2015.7
星野 弘治
名誉ある汚名
キリストの弟子にトマスという人物がいた。彼は実直な人物だったようだが、同僚の弟子たちがキリスト復活の証言をするのだが頑固に信じようとしなかった。そこで、彼は「疑い深いトマス」と呼ばれるようになった。しかし、彼が徹底的に疑ったことで、むしろキリストの復活を信じられない人々に復活の確かさを実証する結果となった。ことの次第は以下の通りである。
復活の日の出来事
土葬だった当時の習慣で、女弟子たちはキリストの亡骸に香油を塗るために墓にやって来た。しかし、墓の中は空っぽ。知らせを聞いて弟子の2人が駆けつけて来た。見ると、確かにキリストの亡骸はなく、遺体に巻いた亜麻布は脱皮したヘビの抜け殻のように巻かれたままでそこにあった。

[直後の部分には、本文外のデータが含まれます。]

-- ==== Sys2Proof/Laws/State.lean ====
section
/-! SUPPORT. One lemma per field of State for each named update of it, so that no proof unfolds a record
update. -/

namespace Sys2Proof.Machine

/-! ### `clearResult` (R116, R182) -/

section

variable (s : State)

@[simp] theorem clearResult_ob : (clearResult s).ob = s.ob := rfl
@[simp] theorem clearResult_ib : (clearResult s).ib = s.ib := rfl
@[simp] theorem clearResult_tx : (clearResult s).tx = s.tx := rfl
@[simp] theorem clearResult_len : (clearResult s).len = s.len := rfl
@[simp] theorem clearResult_ilen : (clearResult s).ilen = s.ilen := rfl
@[simp] theorem clearResult_css : (clearResult s).css = s.css := rfl
@[simp] theorem clearResult_phase : (clearResult s).phase = s.phase := rfl
@[simp] theorem clearResult_done : (clearResult s).done = false := rfl
@[simp] theorem clearResult_err : (clearResult s).err = false := rfl
@[simp] theorem clearResult_ibvalid : (clearResult s).ibvalid = s.ibvalid := rfl
@[simp] theorem clearResult_ecode : (clearResult s).ecode = .eNone := rfl
@[simp] theorem clearResult_fph : (clearResult s).fph = .idle := rfl
@[simp] theorem clearResult_lerr : (clearResult s).lerr = Config.freeLerr s.draws := rfl
@[simp] theorem clearResult_csen : (clearResult s).csen = s.csen := rfl
@[simp] theorem clearResult_k : (clearResult s).k = s.k := rfl
@[simp] theorem clearResult_t : (clearResult s).t = s.t := rfl
@[simp] theorem clearResult_waiting : (clearResult s).waiting = s.waiting := rfl
@[simp] theorem clearResult_revIn : (clearResult s).revIn = s.revIn := rfl
@[simp] theorem clearResult_rdata : (clearResult s).rdata = s.rdata := rfl
@[simp] theorem clearResult_line : (clearResult s).line = s.line := rfl
@[simp] theorem clearResult_linkLog : (clearResult s).linkLog = s.linkLog := rfl
@[simp] theorem clearResult_host : (clearResult s).host = s.host := rfl
@[simp] theorem clearResult_link : (clearResult s).link = s.link := rfl
@[simp] theorem clearResult_hostState : (clearResult s).hostState = s.hostState := rfl
@[simp] theorem clearResult_device : (clearResult s).device = s.device := rfl
@[simp] theorem clearResult_stage : (clearResult s).stage = s.stage := rfl
@[simp] theorem clearResult_recovery : (clearResult s).recovery = s.recovery := rfl
@[simp] theorem clearResult_emitted : (clearResult s).emitted = s.emitted := rfl
@[simp] theorem clearResult_draws : (clearResult s).draws = s.draws + 1 := rfl
@[simp] theorem clearResult_epoch : (clearResult s).epoch = s.epoch := rfl

end

/-! ### `complete` (R17) -/

section

variable (s : State)

@[simp] theorem complete_ob : (complete s).ob = s.ob := rfl
@[simp] theorem complete_ib : (complete s).ib = s.ib := rfl
@[simp] theorem complete_tx : (complete s).tx = s.tx := rfl
@[simp] theorem complete_len : (complete s).len = s.len := rfl
@[simp] theorem complete_ilen : (complete s).ilen = s.ilen := rfl
@[simp] theorem complete_css : (complete s).css = s.css := rfl
@[simp] theorem complete_phase : (complete s).phase = .idle := rfl
@[simp] theorem complete_done : (complete s).done = true := rfl
@[simp] theorem complete_err : (complete s).err = s.err := rfl
@[simp] theorem complete_ibvalid : (complete s).ibvalid = s.ibvalid := rfl
@[simp] theorem complete_ecode : (complete s).ecode = s.ecode := rfl
@[simp] theorem complete_fph : (complete s).fph = s.fph := rfl
@[simp] theorem complete_lerr : (complete s).lerr = s.lerr := rfl
@[simp] theorem complete_csen : (complete s).csen = s.csen := rfl
@[simp] theorem complete_k : (complete s).k = s.k := rfl
@[simp] theorem complete_t : (complete s).t = s.t := rfl
@[simp] theorem complete_waiting : (complete s).waiting = s.waiting := rfl
@[simp] theorem complete_revIn : (complete s).revIn = s.revIn := rfl
@[simp] theorem complete_rdata : (complete s).rdata = s.rdata := rfl
@[simp] theorem complete_line : (complete s).line = s.line := rfl
@[simp] theorem complete_linkLog : (complete s).linkLog = s.linkLog := rfl
@[simp] theorem complete_host : (complete s).host = s.host := rfl
@[simp] theorem complete_link : (complete s).link = s.link := rfl
@[simp] theorem complete_hostState : (complete s).hostState = s.hostState := rfl
@[simp] theorem complete_device : (complete s).device = s.device := rfl
@[simp] theorem complete_stage : (complete s).stage = s.stage := rfl
@[simp] theorem complete_recovery : (complete s).recovery = s.recovery := rfl
@[simp] theorem complete_emitted : (complete s).emitted = s.emitted := rfl
@[simp] theorem complete_draws : (complete s).draws = s.draws := rfl
@[simp] theorem complete_epoch : (complete s).epoch = s.epoch := rfl

end

/-! ### `awaitLink` (R134) -/

section

variable (s : State)

@[simp] theorem awaitLink_ob : (awaitLink s).ob = s.ob := rfl
@[simp] theorem awaitLink_ib : (awaitLink s).ib = s.ib := rfl
@[simp] theorem awaitLink_tx : (awaitLink s).tx = s.tx := rfl
@[simp] theorem awaitLink_len : (awaitLink s).len = s.len := rfl
@[simp] theorem awaitLink_ilen : (awaitLink s).ilen = s.ilen := rfl
@[simp] theorem awaitLink_css : (awaitLink s).css = s.css := rfl
@[simp] theorem awaitLink_phase : (awaitLink s).phase = s.phase := rfl
@[simp] theorem awaitLink_done : (awaitLink s).done = s.done := rfl
@[simp] theorem awaitLink_err : (awaitLink s).err = s.err := rfl
@[simp] theorem awaitLink_ibvalid : (awaitLink s).ibvalid = s.ibvalid := rfl
@[simp] theorem awaitLink_ecode : (awaitLink s).ecode = s.ecode := rfl
@[simp] theorem awaitLink_fph : (awaitLink s).fph = s.fph := rfl
@[simp] theorem awaitLink_lerr : (awaitLink s).lerr = s.lerr := rfl
@[simp] theorem awaitLink_csen : (awaitLink s).csen = s.csen := rfl
@[simp] theorem awaitLink_k : (awaitLink s).k = s.k := rfl
@[simp] theorem awaitLink_t : (awaitLink s).t = s.t := rfl
@[simp] theorem awaitLink_waiting : (awaitLink s).waiting = true := rfl
@[simp] theorem awaitLink_revIn : (awaitLink s).revIn = s.revIn := rfl
@[simp] theorem awaitLink_rdata : (awaitLink s).rdata = s.rdata := rfl
@[simp] theorem awaitLink_line : (awaitLink s).line = s.line := rfl
@[simp] theorem awaitLink_linkLog : (awaitLink s).linkLog = s.linkLog := rfl
@[simp] theorem awaitLink_host : (awaitLink s).host = s.host := rfl
@[simp] theorem awaitLink_link : (awaitLink s).link = afterSilence s.link := rfl
@[simp] theorem awaitLink_hostState : (awaitLink s).hostState = s.hostState := rfl
@[simp] theorem awaitLink_device : (awaitLink s).device = s.device := rfl
@[simp] theorem awaitLink_stage : (awaitLink s).stage = s.stage := rfl
@[simp] theorem awaitLink_recovery : (awaitLink s).recovery = s.recovery := rfl
@[simp] theorem awaitLink_emitted : (awaitLink s).emitted = s.emitted := rfl
@[simp] theorem awaitLink_draws : (awaitLink s).draws = s.draws := rfl
@[simp] theorem awaitLink_epoch : (awaitLink s).epoch = s.epoch := rfl

end

/-! ### `answered` (R23) -/

section

variable (ev : LinkEvent) (rest : List LinkInput) (s : State)

@[simp] theorem answered_ob : (answered ev rest s).ob = s.ob := rfl
@[simp] theorem answered_ib : (answered ev rest s).ib = s.ib := rfl
@[simp] theorem answered_tx : (answered ev rest s).tx = s.tx := rfl
@[simp] theorem answered_len : (answered ev rest s).len = s.len := rfl
@[simp] theorem answered_ilen : (answered ev rest s).ilen = s.ilen := rfl
@[simp] theorem answered_css : (answered ev rest s).css = s.css := rfl
@[simp] theorem answered_phase : (answered ev rest s).phase = s.phase := rfl
@[simp] theorem answered_done : (answered ev rest s).done = s.done := rfl
@[simp] theorem answered_err : (answered ev rest s).err = s.err := rfl
@[simp] theorem answered_ibvalid : (answered ev rest s).ibvalid = s.ibvalid := rfl
@[simp] theorem answered_ecode : (answered ev rest s).ecode = s.ecode := rfl
@[simp] theorem answered_fph : (answered ev rest s).fph = s.fph := rfl
@[simp] theorem answered_lerr : (answered ev rest s).lerr = s.lerr := rfl
@[simp] theorem answered_csen : (answered ev rest s).csen = s.csen := rfl
@[simp] theorem answered_k : (answered ev rest s).k = s.k := rfl
@[simp] theorem answered_t : (answered ev rest s).t = s.t := rfl
@[simp] theorem answered_waiting : (answered ev rest s).waiting = false := rfl
@[simp] theorem answered_revIn : (answered ev rest s).revIn = s.revIn := rfl
@[simp] theorem answered_rdata : (answered ev rest s).rdata = s.rdata := rfl
@[simp] theorem answered_line : (answered ev rest s).line = s.line := rfl
@[simp] theorem answered_linkLog : (answered ev rest s).linkLog = s.linkLog ++ [ev] := rfl
@[simp] theorem answered_host : (answered ev rest s).host = s.host := rfl
@[simp] theorem answered_link : (answered ev rest s).link = rest := rfl
@[simp] theorem answered_hostState : (answered ev rest s).hostState = s.hostState := rfl
@[simp] theorem answered_device : (answered ev rest s).device = s.device := rfl
@[simp] theorem answered_stage : (answered ev rest s).stage = s.stage := rfl
@[simp] theorem answered_recovery : (answered ev rest s).recovery = s.recovery := rfl
@[simp] theorem answered_emitted : (answered ev rest s).emitted = s.emitted := rfl
@[simp] theorem answered_draws : (answered ev rest s).draws = s.draws := rfl
@[simp] theorem answered_epoch : (answered ev rest s).epoch = s.epoch := rfl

女弟子の一人、マリヤはずっと墓の脇で泣いていた。すると、「マリヤよ。」と呼ぶ声が後ろでした。振り向くと、復活されたキリストがそこにおられたのだった。
またその日の夜のこと、復活されたキリストは集まっていた弟子たちにも現れて十字架に付けられた時の釘の痕、ローマ兵が刺した脇腹の槍の痕を見せられた。弟子たちは、まぎれもない「復活されたイエス・キリスト」に会って驚きと喜びに満たされた。そして、その日一緒にいなかったトマスに一部始終を話したのだった。しかしそれを聞いたトマスは、実際に自分の目で見、自分の手で釘の痕に指を突っ込み、また脇腹の槍の痕に手を差し入れてみなければ決して信じない、と言い張った。「疑い深いトマス」の汚名はこの出来事に由来したのだった。
トマスにも現れた復活のキリスト
さてその8日後、すなわち次の日曜日、弟子たちは室内におり、トマスも彼らと共にいた。するとそこに復活したキリストが現れ、彼らを祝福された。そしてトマスに向かって、「あなたの指をここにつけて、わたしの手を見なさい。手を伸ばして、わたしのわきに差し入れなさい。信じない者にならないで、信じる者になりなさい。」と諭された。復活のキリストを目の前にしたトマスは、キリストの復活を疑う必要はなかった。「私の主。私の神。」と告白して、御前にひれ伏したのだった。
おわりに
このように、聖書が提供する救いは「十字架で死んで復活されたキリスト」を創造主が遣わされた唯一まことの救い主であると信じる実体のある信仰。あなたの信仰は?
聖書の言葉
もし、私たちがこの世にあってキリストに単なる希望を置いているだけなら、私たちは、すべての人の中で一番哀れな者です。
しかし、今やキリストは、眠った者の初穂として死者の中からよみがえられました。